What the exercise asks =>
When the line containing "def THM_TSTAT_CLAMPED : Fld" appears in the data below, begin copying there and stop only after the line containing "HPT page -/".

Supplied data =>
────────────────────

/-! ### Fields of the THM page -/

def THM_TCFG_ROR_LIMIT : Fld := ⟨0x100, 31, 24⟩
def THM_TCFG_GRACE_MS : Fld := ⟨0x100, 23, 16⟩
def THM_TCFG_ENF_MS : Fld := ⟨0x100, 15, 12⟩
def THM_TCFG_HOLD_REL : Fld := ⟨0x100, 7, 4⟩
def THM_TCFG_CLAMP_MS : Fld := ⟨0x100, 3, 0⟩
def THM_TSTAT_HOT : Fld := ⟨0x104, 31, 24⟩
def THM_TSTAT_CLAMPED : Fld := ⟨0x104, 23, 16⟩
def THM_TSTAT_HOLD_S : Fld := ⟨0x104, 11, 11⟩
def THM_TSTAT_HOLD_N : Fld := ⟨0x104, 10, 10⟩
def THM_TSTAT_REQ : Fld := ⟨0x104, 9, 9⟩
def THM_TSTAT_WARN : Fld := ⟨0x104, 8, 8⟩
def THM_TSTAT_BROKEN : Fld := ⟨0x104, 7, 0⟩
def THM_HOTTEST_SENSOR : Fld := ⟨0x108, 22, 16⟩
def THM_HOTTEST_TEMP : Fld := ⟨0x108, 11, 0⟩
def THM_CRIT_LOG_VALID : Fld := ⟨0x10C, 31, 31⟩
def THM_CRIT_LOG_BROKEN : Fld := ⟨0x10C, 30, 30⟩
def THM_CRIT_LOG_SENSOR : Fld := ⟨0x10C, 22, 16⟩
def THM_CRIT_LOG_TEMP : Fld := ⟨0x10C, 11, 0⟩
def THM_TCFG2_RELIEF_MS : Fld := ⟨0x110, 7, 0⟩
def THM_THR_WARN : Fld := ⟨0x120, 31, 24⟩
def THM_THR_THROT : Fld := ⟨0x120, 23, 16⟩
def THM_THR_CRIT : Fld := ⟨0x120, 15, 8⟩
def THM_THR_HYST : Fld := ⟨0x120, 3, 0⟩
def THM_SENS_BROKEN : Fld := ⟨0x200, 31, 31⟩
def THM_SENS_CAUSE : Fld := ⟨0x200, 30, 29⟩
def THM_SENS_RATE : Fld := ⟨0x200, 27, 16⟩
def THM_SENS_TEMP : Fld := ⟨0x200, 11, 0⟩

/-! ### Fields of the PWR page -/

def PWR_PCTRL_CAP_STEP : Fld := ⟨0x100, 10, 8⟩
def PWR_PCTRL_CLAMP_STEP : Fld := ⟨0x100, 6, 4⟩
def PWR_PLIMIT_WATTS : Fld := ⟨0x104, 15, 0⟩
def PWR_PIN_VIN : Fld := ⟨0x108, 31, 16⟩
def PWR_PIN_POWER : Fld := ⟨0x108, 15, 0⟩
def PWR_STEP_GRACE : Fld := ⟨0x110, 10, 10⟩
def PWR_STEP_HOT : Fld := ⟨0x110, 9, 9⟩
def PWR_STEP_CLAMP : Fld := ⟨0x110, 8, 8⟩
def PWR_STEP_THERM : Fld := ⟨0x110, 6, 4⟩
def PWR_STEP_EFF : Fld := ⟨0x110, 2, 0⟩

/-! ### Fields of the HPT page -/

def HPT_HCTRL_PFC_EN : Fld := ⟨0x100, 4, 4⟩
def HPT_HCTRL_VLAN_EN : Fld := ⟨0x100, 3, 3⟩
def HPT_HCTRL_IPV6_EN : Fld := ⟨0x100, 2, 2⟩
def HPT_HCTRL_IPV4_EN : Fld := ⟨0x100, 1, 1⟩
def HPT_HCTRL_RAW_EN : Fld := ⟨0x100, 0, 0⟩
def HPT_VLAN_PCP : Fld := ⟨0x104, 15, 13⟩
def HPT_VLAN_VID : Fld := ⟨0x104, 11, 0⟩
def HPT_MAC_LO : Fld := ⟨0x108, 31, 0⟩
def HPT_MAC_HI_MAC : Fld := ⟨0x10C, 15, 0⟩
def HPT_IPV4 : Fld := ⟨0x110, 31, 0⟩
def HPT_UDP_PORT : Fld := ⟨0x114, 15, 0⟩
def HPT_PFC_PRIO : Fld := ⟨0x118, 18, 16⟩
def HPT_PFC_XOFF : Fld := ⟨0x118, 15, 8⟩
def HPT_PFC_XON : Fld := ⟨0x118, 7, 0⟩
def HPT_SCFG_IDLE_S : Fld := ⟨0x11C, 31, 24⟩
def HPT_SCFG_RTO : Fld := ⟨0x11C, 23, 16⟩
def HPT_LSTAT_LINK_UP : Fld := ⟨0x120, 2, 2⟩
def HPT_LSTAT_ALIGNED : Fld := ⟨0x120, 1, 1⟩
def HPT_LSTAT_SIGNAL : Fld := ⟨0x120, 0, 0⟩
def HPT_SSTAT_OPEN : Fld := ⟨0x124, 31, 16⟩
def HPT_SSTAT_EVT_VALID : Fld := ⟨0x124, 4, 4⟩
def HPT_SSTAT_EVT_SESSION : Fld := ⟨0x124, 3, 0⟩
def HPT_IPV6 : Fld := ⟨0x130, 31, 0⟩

────────────────────

Completed exercise =>
def THM_TSTAT_CLAMPED : Fld := ⟨0x104, 23, 16⟩
def THM_TSTAT_HOLD_S : Fld := ⟨0x104, 11, 11⟩
def THM_TSTAT_HOLD_N : Fld := ⟨0x104, 10, 10⟩
def THM_TSTAT_REQ : Fld := ⟨0x104, 9, 9⟩
def THM_TSTAT_WARN : Fld := ⟨0x104, 8, 8⟩
def THM_TSTAT_BROKEN : Fld := ⟨0x104, 7, 0⟩
def THM_HOTTEST_SENSOR : Fld := ⟨0x108, 22, 16⟩
def THM_HOTTEST_TEMP : Fld := ⟨0x108, 11, 0⟩
def THM_CRIT_LOG_VALID : Fld := ⟨0x10C, 31, 31⟩
def THM_CRIT_LOG_BROKEN : Fld := ⟨0x10C, 30, 30⟩
def THM_CRIT_LOG_SENSOR : Fld := ⟨0x10C, 22, 16⟩
def THM_CRIT_LOG_TEMP : Fld := ⟨0x10C, 11, 0⟩
def THM_TCFG2_RELIEF_MS : Fld := ⟨0x110, 7, 0⟩
def THM_THR_WARN : Fld := ⟨0x120, 31, 24⟩
def THM_THR_THROT : Fld := ⟨0x120, 23, 16⟩
def THM_THR_CRIT : Fld := ⟨0x120, 15, 8⟩
def THM_THR_HYST : Fld := ⟨0x120, 3, 0⟩
def THM_SENS_BROKEN : Fld := ⟨0x200, 31, 31⟩
def THM_SENS_CAUSE : Fld := ⟨0x200, 30, 29⟩
def THM_SENS_RATE : Fld := ⟨0x200, 27, 16⟩
def THM_SENS_TEMP : Fld := ⟨0x200, 11, 0⟩

/-! ### Fields of the PWR page -/

def PWR_PCTRL_CAP_STEP : Fld := ⟨0x100, 10, 8⟩
def PWR_PCTRL_CLAMP_STEP : Fld := ⟨0x100, 6, 4⟩
def PWR_PLIMIT_WATTS : Fld := ⟨0x104, 15, 0⟩
def PWR_PIN_VIN : Fld := ⟨0x108, 31, 16⟩
def PWR_PIN_POWER : Fld := ⟨0x108, 15, 0⟩
def PWR_STEP_GRACE : Fld := ⟨0x110, 10, 10⟩
def PWR_STEP_HOT : Fld := ⟨0x110, 9, 9⟩
def PWR_STEP_CLAMP : Fld := ⟨0x110, 8, 8⟩
def PWR_STEP_THERM : Fld := ⟨0x110, 6, 4⟩
def PWR_STEP_EFF : Fld := ⟨0x110, 2, 0⟩

/-! ### Fields of the HPT page -/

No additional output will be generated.